The other day, someone reached out, mentioning she had a tough time forgiving a work colleague who habitually dismissed her great ideas without much thought. This behavior was apparently a routine for her colleague.
The person who wrote to me found these actions very hurtful and spent several days wrestling with feelings of resentment while trying to practice forgiveness and cultivate loving-kindness (also known as metta). Eventually, she succeeded in forgiving her critic, illustrating that practice does work.
However, it took her quite some time to regain her peace, highlighting what I believe is a missing link in many people’s practice of loving-kindness. Often, when we’re hurt, the key is to practice kindness and compassion toward ourselves. I’ve discussed this in various places, including in my writings like “Self-compassion: loving-kindness squared” and “The power of self-kindness”, as well as in my book “This Difficult Thing of Being Human.”
When the colleague reacted negatively, it caused my correspondent pain. The subsequent resentment only added to this pain. Trying to wish another person well while not addressing our own suffering often fails to be effective. This isn’t meant to blame anyone; it’s a common oversight in practicing loving-kindness.
Resentment is a way for our pain to protect itself, acting like a spiky forcefield around our hearts.
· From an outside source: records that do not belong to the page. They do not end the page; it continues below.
-- ==== Sys2Proof/Machine/Ops.lean ====
section
/-! DEFINITION. The named operations that the commands share: field records, the enqueue rule, the alert and watch lists, the
render slots, going FREE, the take of a frame by MSG. -/

namespace Sys2Proof.Machine

/-! ### Field records -/

/-- Write the record of a field (R2). -/
def State.putField (s : State) (n : Nat) (f : Field) : State := { s with fields := Store.insert n f s.fields }

/-! ### Slots seen from a field (R2, R73) -/

/-- The slot that belongs to a field, with its number. -/
def slotOf (n : Nat) : List (Nat × Slot) → Option (Nat × Slot)
  | [] => none
  | e :: rest => if e.2.field = some n then some e else slotOf n rest

/-- The field holds a render slot, FILLING or READY (R53 condition 3). -/
def State.holdsSlot (s : State) (n : Nat) : Bool := (slotOf n s.pnt.slots).isSome

def SlotContent.isReady : SlotContent → Bool
  | .ready _ => true
  | .filling _ _ => false

/-- The field holds a READY slot (R75). -/
def State.holdsReadySlot (s : State) (n : Nat) : Bool :=
  (slotOf n s.pnt.slots).any fun e => e.2.content.isReady

/-- Give up the slots that a test names: a READY slot becomes FREE, and a FILLING slot is marked discard and belongs to no
field (R74, R79). -/
def abandonSlots (concerns : Slot → Bool) : List (Nat × Slot) → List (Nat × Slot)
  | [] => []
  | (k, slot) :: rest =>
    if concerns slot then
      match slot.content with
      | .ready _ => abandonSlots concerns rest
      | .filling inputs _ => (k, ⟨none, .filling inputs true⟩) :: abandonSlots concerns rest
    else (k, slot) :: abandonSlots concerns rest

/-! ### The paint queue (R65, R66, R68) -/

/-- The field has an entry in ROUTINE. -/
def State.inRoutine (s : State) (n : Nat) : Bool := s.pnt.routine.any fun e => e.field == n

/-- The field has an entry in URGENT. -/
def State.inUrgent (s : State) (n : Nat) : Bool := s.pnt.urgent.contains n

/-- A field's queue membership part as a code: 0 none, 1 URGENT, 2 ROUTINE (R2, R175). -/
def State.membershipCode (s : State) (n : Nat) : Byte :=
  if s.inUrgent n then 1 else if s.inRoutine n then 2 else 0

/-- Serve an enqueue request for a field (R66) and judge LAGGING where the queued total changes (R71). `urgentCause`: the cause
is a retire or an alert raise, which is URGENT whatever the class option (R67). -/
def State.enqueue (s : State) (n : Nat) (urgentCause : Bool) : State :=
  match s.field? n with
  | none => s
  | some f =>
    if !s.shows f then s
    else if s.inUrgent n then s
    else if s.inRoutine n then
      if urgentCause || f.options.urgent then
        { s with pnt := { s.pnt with urgent := s.pnt.urgent ++ [n],
                                     routine := s.pnt.routine.filter fun e => e.field != n } }
      else s
    else if urgentCause || f.options.urgent then
      ({ s with pnt := { s.pnt with urgent := s.pnt.urgent ++ [n] } }).judgeLagging
    else
      ({ s with pnt := { s.pnt with routine := s.pnt.routine ++ [RoutineEntry.mk n 0] } }).judgeLagging

/-- Serve an enqueue request and latch PAINT_LAG where LAGGING rises (R66, R71), at frame number N. -/
def State.enqueueAndLatch (s : State) (n : Nat) (urgentCause : Bool) (at_ : FrameNo) : State :=
  (s.enqueue n urgentCause).latchLagRise s at_

/-- Take a field's entry off the queue and judge LAGGING on the new total (R68, R71). -/
def State.removeEntry (s : State) (n : Nat) (at_ : FrameNo) : State :=
  if s.inUrgent n || s.inRoutine n then
    ({ s with pnt := { s.pnt with urgent := s.pnt.urgent.filter fun m => m != n,
                                  routine := s.pnt.routine.filter fun e => e.field != n } }).judgeLagging.latchLagRise s at_
  else s

/-- Take the entries of some fields off the queue, one after another. -/
def State.removeEntries (s : State) (at_ : FrameNo) : List Nat → State
  | [] => s
  | n :: rest => (s.removeEntry n at_).removeEntries at_ rest

/-- An enqueue made at frame boundary N: the entry that it appends is fresh, and is not aged at N (R69). -/
def State.enqueueAtBoundary (s : State) (n : Nat) (urgentCause : Bool) : State :=
  let t := s.enqueue n urgentCause
  if t.membershipCode n = s.membershipCode n then t
  else { t with boundary := t.boundary.map fun b => { b with fresh := n :: b.fresh } }

/-- Enqueues by class made at frame boundary N for some fields in turn, PAINT_LAG latched on each rise of LAGGING
(R86, R87). -/
def State.enqueueAllAtBoundary (s : State) (at_ : FrameNo) : List Nat → State
  | [] => s
  | n :: rest =>
    ((s.enqueueAtBoundary n false).latchLagRise s at_).enqueueAllAtBoundary at_ rest

/-! ### The alert list and the watch list (R142, R147) -/

/-- The capacity of the alert list (R142). -/
def alertCapacity : Nat := 32

/-- The capacity of the watch list (R146). -/
def watchCapacity : Nat := 16

/-- Offer a field to the alert list (R142). -/
def offerAlert (n : Nat) (list : List Nat) : List Nat :=
  if list.contains n || alertCapacity ≤ list.length then list else list ++ [n]

/-- The kinds that one raise latches: ALERT, and ALERT_FULL where the field finds the list full (R140, R142). -/
def alertKinds (n : Nat) (list : List Nat) : EventSet :=
  if !list.contains n && alertCapacity ≤ list.length then evAlert ||| evAlertFull else evAlert

/-- A record of the same field and kind is in the watch list (R147 check 1). -/
def watchHolds (r : WatchRecord) (list : List WatchRecord) : Bool :=
  list.any fun q => q.field == r.field && q.kind == r.kind

/-- Hand a record to the watch list (R147). -/
def addWatch (r : WatchRecord) (list : List WatchRecord) : List WatchRecord :=
  if watchHolds r list || watchCapacity ≤ list.length then list else list ++ [r]

/-- What handing over a record latches: nothing, WATCH_FULL or WATCH (R147). -/
def watchChange (r : WatchRecord) (list : List WatchRecord) : List EventSet :=
  if watchHolds r list then []
  else if watchCapacity ≤ list.length then [evWatchFull]
  else [evWatch]

/-! ### Going FREE (R23) -/

/-- A field goes FREE by a cause other than reset: record, alert list entry, watch records, queue entry and slot go together.
It latches nothing of its own. -/
def State.release (s : State) (n : Nat) (at_ : FrameNo) : State :=
  let t := s.removeEntry n at_
  { t with
    fields := Store.erase n t.fields
    pnt := { t.pnt with slots := abandonSlots (fun slot => slot.field == some n) t.pnt.slots }
    aeu := { t.aeu with alertList := t.aeu.alertList.filter fun m => m != n,
                        watchList := t.aeu.watchList.filter fun r => r.field != n } }

/-- Some fields go FREE, one after another. -/
def State.releaseAll (s : State) (at_ : FrameNo) : List Nat → State
  | [] => s
  | n :: rest => (s.release n at_).releaseAll at_ rest

/-! ### The frame boundary being taken (R103, assumption log 3) -/

/-- The number that the next boundary gives the frame counter (R103). -/
def State.boundaryNumber (s : State) : FrameNo := s.scr.frameCounter + 1

/-- The number that the frame counter stands at: while a boundary is begun, its number, because SCR advances the counter before
anything else of the boundary is done (R103, R106; assumption log 3). -/
def State.standingFrame (s : State) : FrameNo := if s.boundary.isSome then s.boundaryNumber else s.now

/-- A block takes its part of the next boundary: the first one to do so fixes whether expiries are held, from the freeze
state before any response to the boundary (R126). -/
def State.openBoundary (s : State) : State :=
  match s.boundary with
  | some _ => s
  | none =>
    { s with boundary := some { held := s.scr.frozen && s.scr.timerHold, aged := false, toggled := false,
                                examined := 0, fresh := [] } }

/-! ### MSG's take of a frame (R168) -/

/-- The capacity of the reply queue (R170). -/
def replyCapacity : Nat := 8

/-- MSG can take this frame: reset processing is not in progress, no message is in hand, a reply entry is FREE, and the frame
is the oldest HELD one. Where no frame is HELD, the receiver is hunting and no break holds RXD low, the frame comes in whole and
is taken at once (R162, assumption log 4). -/
def State.canTake (s : State) (f : Frame) : Bool :=
  s.resetCause.isNone && s.msg.inHand.isNone && s.entriesUsed < replyCapacity &&
    match s.lnk.arrival with
    | [] => s.lnk.receiver == .hunting && !s.lnk.rxLow
    | k :: _ => Store.find? k s.lnk.buffers == some (.held f)

/-- MSG takes the frame: it becomes the message in hand, with a RESERVED reply entry, and its buffer becomes FREE. -/
def State.take (s : State) (f : Frame) : State :=
  { s with
    msg := { s.msg with inHand := some f }
    lnk :=
      match s.lnk.arrival with
      | [] => s.lnk
      | k :: rest => { s.lnk with buffers := Store.erase k s.lnk.buffers, arrival := rest } }

end Sys2Proof.Machine
end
By recognizing and offering love and reassurance to our own pain, we protect our heart in a more nurturing way. This makes it easier to direct love towards the person who hurt us and to let go of resentments more quickly, sometimes within minutes or even seconds rather than days.
Ignoring our pain to focus on well-wishing for others isn’t very compassionate to ourselves and can be unintentionally cruel. Imagine ignoring a visibly distressed friend — that would only add to their pain. Similarly, when you ignore your own hurt, it deepens.
As the hurt continues to protect itself with resentment, the cycle perpetuates until true kindness breaks through, changing the dynamic. This allows us to let go of some resentment and let our hearts feel safe again. The process of trying to be kind to others while inadvertently being unkind to ourselves prolongs our reactions.
In my practice, I’ve come to see that being kind to ourselves first is crucial before we can genuinely be kind to others. A practical way to alleviate our own pain before forgiving someone is to acknowledge and address our hurt with compassion.
Thank you for pointing this out, as it reminds me to share more about this. Practical strategies can be found in more detailed articles linked within this context. Realizing how much anger and other negative emotions we carry and how they hinder us is essential.